/-- Round an exact non-zero magnitude to a format with an exponent field (R143, R144, R145). -/
def roundFin (f : Fmt) (rm : Rm) (sat : Bool) (s : Bool) (m : Nat) (e : Int) (sticky : Bool) : FpRes :=
  let signed (c : Nat) : Nat := if s then c + 2 ^ f.signBit else c
  if m = 0 ∧ !sticky then { bits := signed 0, fl := 0, satx := false }
  else
    let qmin : Int := 1 - (f.bias : Int) - (f.fbits : Int)
    let top : Int := e + (m.log2 : Int)
    let q : Int := max (top - (f.fbits : Int)) qmin
    let exactly := decide (q ≤ e)
    let shift := (q - e).toNat
    let mant := if exactly then m * 2 ^ (e - q).toNat else m / 2 ^ shift
    let rem := if exactly then 0 else m % 2 ^ shift
    let sh := if exactly then 0 else shift
    let inexact := decide (rem ≠ 0) || sticky
    let up := roundsUp rm s (mant % 2 = 1) rem sh sticky
    let code := (q - qmin).toNat * 2 ^ f.fbits + mant + (if up then 1 else 0)
    if f.maxCode < code then
      let toMax := sat || !f.hasInf || rm.code = 1 || (rm.code = 2 && s) || (rm.code = 3 && !s)
      if f = .e4m3 ∧ !sat then { bits := f.canonNaN, fl := fOF ||| fNX ||| fNV, satx := false }
      else if toMax then
        { bits := signed f.maxCode, fl := fOF ||| fNX, satx := sat || !f.hasInf }
      else { bits := signed (f.maxCode + 1), fl := fOF ||| fNX, satx := false }
    else
      { bits := signed code,
        fl := (if inexact then fNX else 0) ||| (if inexact ∧ code < 2 ^ f.fbits then fUF else 0),
        satx := false }

/-- The largest positive pattern of a tapered format (R140). -/
def taperedMax (f : Fmt) : Nat := if f = .t8 then 0x7F else 0x1F

/-- A finite value as a magnitude times 2^k for comparison at a common scale (2^-2200 lies below every exponent). -/
def scaled (m : Nat) (e : Int) : Nat := m * 2 ^ (e + 2200).toNat

/-- The magnitude of a positive tapered pattern at the common scale. -/
def taperedScaled (f : Fmt) (p : Nat) : Nat :=
  match f.decode p with
  | .fin _ m e => scaled m e
  | _ => 0

/-- The largest positive pattern whose value is at most x, at most `p`. -/
def taperedBelow (f : Fmt) (x : Nat) : Nat → Nat
  | 0 => 0
  | p + 1 => if taperedScaled f (p + 1) ≤ x then p + 1 else taperedBelow f x p

/-- Conversion into T8 or T6 (R141). -/
def roundTapered (f : Fmt) (s : Bool) (m : Nat) (e : Int) (sticky : Bool) : FpRes :=
  let n := if f = .t8 then 8 else 6
  if m = 0 ∧ !sticky then { bits := 0, fl := 0, satx := false }
  else
    let x := 2 * scaled m e + (if sticky then 1 else 0)
    let big := taperedMax f
    let v (p : Nat) : Nat := 2 * taperedScaled f p
    let lo := taperedBelow f (x / 2) big
    let pick : Nat :=
      if v big ≤ x then big
      else if x ≤ v 1 then 1
      else
        let up := v (lo + 1) - x
        let down := x - v lo
        if down < up then lo else if up < down then lo + 1 else if lo % 2 = 0 then lo else lo + 1
    let exact := decide (v pick = x)
    { bits := if s then (2 ^ n - pick) % 2 ^ n else pick, fl := if exact then 0 else fNX,
      satx := decide (v big < x) || decide (x < v 1) }

/-- Round a result to a format (R141, R143, R144, R145, R146). -/
def Exact.round (f : Fmt) (rm : Rm) (sat : Bool) (x : Exact) : FpRes :=
  let tapered := f = .t8 ∨ f = .t6
  match x with
  | .nan nv =>
    let fp6 := f = .e2m3 ∨ f = .e3m2
    { bits := f.canonNaN, fl := if nv ∨ fp6 ∨ tapered then fNV else 0, satx := false }
  | .inf s dz =>
    let d : BitVec 5 := if dz then fDZ else 0
    if tapered then { bits := f.canonNaN, fl := fNV, satx := false }
    else if f.hasInf then
      { bits := (if s then 2 ^ f.signBit else 0) + f.maxCode + 1, fl := d, satx := false }
    else if f = .e4m3 ∧ !sat then { bits := f.canonNaN, fl := fNV, satx := false }
    else { bits := (if s then 2 ^ f.signBit else 0) + f.maxCode, fl := 0, satx := true }
  | .fin s m e st => if tapered then roundTapered f s m e st else roundFin f rm sat s m e st

/-! ### Exact operations -/

/-- The sign of an exact zero sum of operands with signs `a` and `b`, both zero or cancelling (R143). -/
def zeroSign (rm : Rm) (bothZero a b : Bool) : Bool := if bothZero && a == b then a else rm.code = 3

/-- An exact sum of two finite values (R143). -/
def addFin (rm : Rm) (sa : Bool) (ma : Nat) (ea : Int) (sb : Bool) (mb : Nat) (eb : Int) : Exact :=
  let e := min ea eb
  let x : Int := (ma * 2 ^ (ea - e).toNat : Nat)
  let y : Int := (mb * 2 ^ (eb - e).toNat : Nat)
  let t := (if sa then -x else x) + (if sb then -y else y)
  if t = 0 then .fin (zeroSign rm (ma = 0 && mb = 0) sa sb) 0 0 false
  else .fin (t < 0) t.natAbs e false

def FpVal.neg : FpVal → FpVal
  | .nan q => .nan q
  | .inf s => .inf (!s)
  | .fin s m e => .fin (!s) m e

def FpVal.isSnan : FpVal → Bool
  | .nan q => q
  | _ => false

def FpVal.isNan : FpVal → Bool
  | .nan _ => true
  | _ => false

/-- a + b (R143, R145, R146). -/
def fpAdd (rm : Rm) (a b : FpVal) : Exact :=
  match a, b with
  | .nan q, b => .nan (q || b.isSnan)
  | a, .nan q => .nan (q || a.isSnan)
  | .inf s, .inf t => if s = t then .inf s false else .nan true
  | .inf s, _ => .inf s false
  | _, .inf s => .inf s false
  | .fin s m e, .fin t n k => addFin rm s m e t n k

/-- a × b. -/
def fpMul (a b : FpVal) : Exact :=
  match a, b with
  | .nan q, b => .nan (q || b.isSnan)
  | a, .nan q => .nan (q || a.isSnan)
  | .inf s, .inf t => .inf (s != t) false
  | .inf s, .fin t m _ => if m = 0 then .nan true else .inf (s != t) false
  | .fin s m _, .inf t => if m = 0 then .nan true else .inf (s != t) false
  | .fin s m e, .fin t n k => .fin (s != t) (m * n) (e + k) false

/-- Bits of quotient kept below the leading one: more than any fraction and the 32 bits SR reads (R149). -/
def guardBits : Nat := 128

/-- a ÷ b. -/
def fpDiv (a b : FpVal) : Exact :=
  match a, b with
  | .nan q, b => .nan (q || b.isSnan)
  | a, .nan q => .nan (q || a.isSnan)
  | .inf _, .inf _ => .nan true
  | .inf s, .fin t _ _ => .inf (s != t) false
  | .fin s _ _, .inf t => .fin (s != t) 0 0 false
  | .fin s m e, .fin t n k =>
    if n = 0 then (if m = 0 then .nan true else .inf (s != t) true)
    else if m = 0 then .fin (s != t) 0 0 false
    else
      let sh := guardBits + n.log2
      let num := m * 2 ^ sh
      .fin (s != t) (num / n) (e - k - (sh : Int)) (decide (num % n ≠ 0))

/-- Floor of the square root of n, bit by bit from bit k − 1 of the root. -/
def isqrtAux (n : Nat) : Nat → Nat → Nat
  | 0, r => r
  | k + 1, r => if (r + 2 ^ k) * (r + 2 ^ k) ≤ n then isqrtAux n k (r + 2 ^ k) else isqrtAux n k r

def isqrt (n : Nat) : Nat := isqrtAux n (n.log2 / 2 + 1) 0

/-- √a. -/
def fpSqrt (a : FpVal) : Exact :=
  match a with
  | .nan q => .nan q
  | .inf s => if s then .nan true else .inf false false
  | .fin s m e =>
    if m = 0 then .fin s 0 0 false
    else if s then .nan true
    else
      let sh := 2 * guardBits + (if e % 2 = 0 then 0 else 1)
      let n := m * 2 ^ sh
      let r := isqrt n
      .fin false r ((e - (sh : Int)) / 2) (decide (r * r ≠ n))

/-- a × b + c with one rounding (R267): 0 × ∞ is invalid even when c is a quiet NaN. -/
def fpFma (rm : Rm) (a b c : FpVal) : Exact :=
  match fpMul a b with
  | .nan nv => .nan (nv || c.isSnan)
  | .inf s _ =>
    match c with
    | .nan q => .nan q
    | .inf t => if s = t then .inf s false else .nan true
    | .fin _ _ _ => .inf s false
  | .fin s m e _ =>
    match c with
    | .nan q => .nan q
    | .inf t => .inf t false
    | .fin t n k => addFin rm s m e t n k

/-- Compare two numbers: −0 equals +0; NaNs are unordered (R265). -/
def fpCmp (a b : FpVal) : Option Ordering :=
  match a, b with
  | .nan _, _ => none
  | _, .nan _ => none
  | .inf s, .inf t => some (if s = t then .eq else if s then .lt else .gt)
  | .inf s, .fin _ _ _ => some (if s then .lt else .gt)
  | .fin _ _ _, .inf t => some (if t then .gt else .lt)
  | .fin s m e, .fin t n k =>
    let lo := min e k
    let x : Int := (m * 2 ^ (e - lo).toNat : Nat)
    let y : Int := (n * 2 ^ (k - lo).toNat : Nat)
    some (compare (if s then -x else x) (if t then -y else y))

def FpVal.sign : FpVal → Bool
  | .nan _ => false
  | .inf s => s
  | .fin s _ _ => s

/-- fmin and fmax (R146): bits of the operand chosen. `x` and `y` are the operands' own bits. -/
def fpMinMax (f : Fmt) (isMax : Bool) (x y : Nat) : FpRes :=
  let a := f.decode x
  let b := f.decode y
  let fl : BitVec 5 := if a.isSnan || b.isSnan then fNV else 0
  let pick : Nat :=
    match a.isNan, b.isNan with
    | true, true => f.canonNaN
    | true, false => y
    | false, true => x
    | false, false =>
      let aLess : Bool :=
        match fpCmp a b with
        | some .lt => true
        | some .gt => false
        | _ => a.sign
      if aLess then (if isMax then y else x) else (if isMax then x else y)
  { bits := pick, fl := fl, satx := false }

/-- The compares of R265: equal, less, less or equal. -/
inductive Cmp where
  | eq
  | lt
  | le
  | unord
  deriving DecidableEq, Repr

/-- A compare's truth and flags (R265, R280). -/
def fpCompare (c : Cmp) (a b : FpVal) : Bool × BitVec 5 :=
  let s := a.isSnan || b.isSnan
  let n := a.isNan || b.isNan
  match c with
  | .eq => (fpCmp a b == some .eq, if s then fNV else 0)
  | .lt => (fpCmp a b == some .lt, if n then fNV else 0)
  | .le => (fpCmp a b == some .lt || fpCmp a b == some .eq, if n then fNV else 0)
  | .unord => (n, if s then fNV else 0)

/-- The 16-bit class word of R265. -/
def fpClass (f : Fmt) (x : Nat) : Nat :=
  let sgn := if x.testBit f.signBit then 8 else 0
  match f.decode x with
  | .nan q => sgn + (if q then 5 else 4)
  | .inf _ => sgn + 3
  | .fin _ m e =>
    if m = 0 then sgn
    else
      let ex : Int := e + (m.log2 : Int)
      let kind := if m < 2 ^ f.fbits then 1 else 2
      ((ex % 4096).toNat % 4096) * 16 + sgn + kind

/-- Convert to an integer clamped to [lo, hi] (R142, R266, R289): value, flags, saturation. -/
def fpToInt (rm : Rm) (lo hi : Int) (a : FpVal) : Int × BitVec 5 × Bool :=
  match a with
  | .nan _ => (0, fNV, true)
  | .inf s => (if s then lo else hi, fNV, true)
  | .fin s m e =>
    let shift := (-e).toNat
    let mant := if 0 ≤ e then m * 2 ^ e.toNat else m / 2 ^ shift
    let rem := if 0 ≤ e then 0 else m % 2 ^ shift
    let sh := if 0 ≤ e then 0 else shift
    let up := roundsUp rm s (mant % 2 = 1) rem sh false
    let mag : Int := (mant + (if up then 1 else 0) : Nat)
    let v := if s then -mag else mag
    if v < lo then (lo, fNV, true)
    else if hi < v then (hi, fNV, true)
    else (v, if rem = 0 then 0 else fNX, false)

/-- A signed integer as an exact value. -/
def Exact.ofInt (v : Int) : Exact := .fin (decide (v < 0)) v.natAbs 0 false

/-- A decoded operand as an exact value (a conversion between formats, R289). A signalling NaN is invalid (R145). -/
def FpVal.exact : FpVal → Exact
  | .nan q => .nan q
  | .inf s => .inf s false
  | .fin s m e => .fin s m e false

/-! ### Stochastic rounding (R147, R148) -/

/-- Right rotation of a 64-bit word. -/
def rotr (x : Word) (n : Nat) : Word := x.rotateRight n

/-- One of the four rounds of R148. -/
def srRound (key c : Word) (s : Nat) (x : Word) : Word :=
  let y := x + key + c
  (y ^^^ rotr y s) * 0x9F3A5C71E2B84D65

/-- R := x[63:32] of R148 and R149 for a counter and a key. -/
def srWord (key counter : Word) : Nat :=
  let x := srRound key 0x6A1D3F8592C407EB 29 counter
  let x := srRound key 0xB4E27C195D08A3F1 31 x
  let x := srRound key 0x2F97C6DA18B34E65 27 x
  let x := srRound key 0xE8530B4F76A29CD7 33 x
  x.toNat / 2 ^ 32

/-- The counter of result element i (R147). -/
def srCounter (srsalt stripbase : Word) (i : Nat) : Word :=
  BitVec.ofNat 64 (srsalt.toNat % 256 * 2 ^ 56 + (stripbase.toNat + i) % 2 ^ 56)

/-! ### Exact sums (R155, R328, R335) -/

/-- An exact dyadic number n × 2^e. -/
structure Dy where
  n : Int
  e : Int
  deriving DecidableEq, Repr

def Dy.zero : Dy := { n := 0, e := 0 }

def Dy.add (a b : Dy) : Dy :=
  let e := min a.e b.e
  { n := a.n * (2 : Int) ^ (a.e - e).toNat + b.n * (2 : Int) ^ (b.e - e).toNat, e := e }

def Dy.neg (a : Dy) : Dy := { a with n := -a.n }

/-- A sum of products or elements that never loses a bit: the finite part, and what the NaNs and infinities met make
of it (R156). `allNegZero` stays true while every term was −0 (R155). -/
structure ExactSum where
  total : Dy
  nan : Bool
  nv : Bool
  posInf : Bool
  negInf : Bool
  allNegZero : Bool
  count : Nat
  deriving DecidableEq, Repr

def ExactSum.empty : ExactSum :=
  { total := Dy.zero, nan := false, nv := false, posInf := false, negInf := false, allNegZero := true, count := 0 }

/-- Add one exact term. -/
def ExactSum.add (a : ExactSum) (x : Exact) : ExactSum :=
  let a := { a with count := a.count + 1 }
  match x with
  | .nan nv => { a with nan := true, nv := a.nv || nv, allNegZero := false }
  | .inf s _ =>
    if s then { a with negInf := true, allNegZero := false } else { a with posInf := true, allNegZero := false }
  | .fin s m e _ =>
    { a with
      total := a.total.add { n := if s then -(m : Int) else (m : Int), e := e }
      allNegZero := a.allNegZero && s && m = 0 }

/-- What an exact sum comes to (R155, R156). -/
def ExactSum.result (a : ExactSum) : Exact :=
  if a.nan then .nan a.nv
  else if a.posInf && a.negInf then .nan true
  else if a.posInf then .inf false false
  else if a.negInf then .inf true false
  else if a.total.n = 0 then .fin (a.allNegZero && decide (0 < a.count)) 0 0 false
  else .fin (decide (a.total.n < 0)) a.total.n.natAbs a.total.e false

end Sys2Proof.Machine
end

# # # #

- [WORK INSTRUCTIONS]: Show the lines of the records that include the string "addFin".

- [WRITTEN SOLUTION]:
def addFin (rm : Rm) (sa : Bool) (ma : Nat) (ea : Int) (sb : Bool) (mb : Nat) (eb : Int) : Exact :=
  | .fin s m e, .fin t n k => addFin rm s m e t n k
    | .fin t n k => addFin rm s m e t n k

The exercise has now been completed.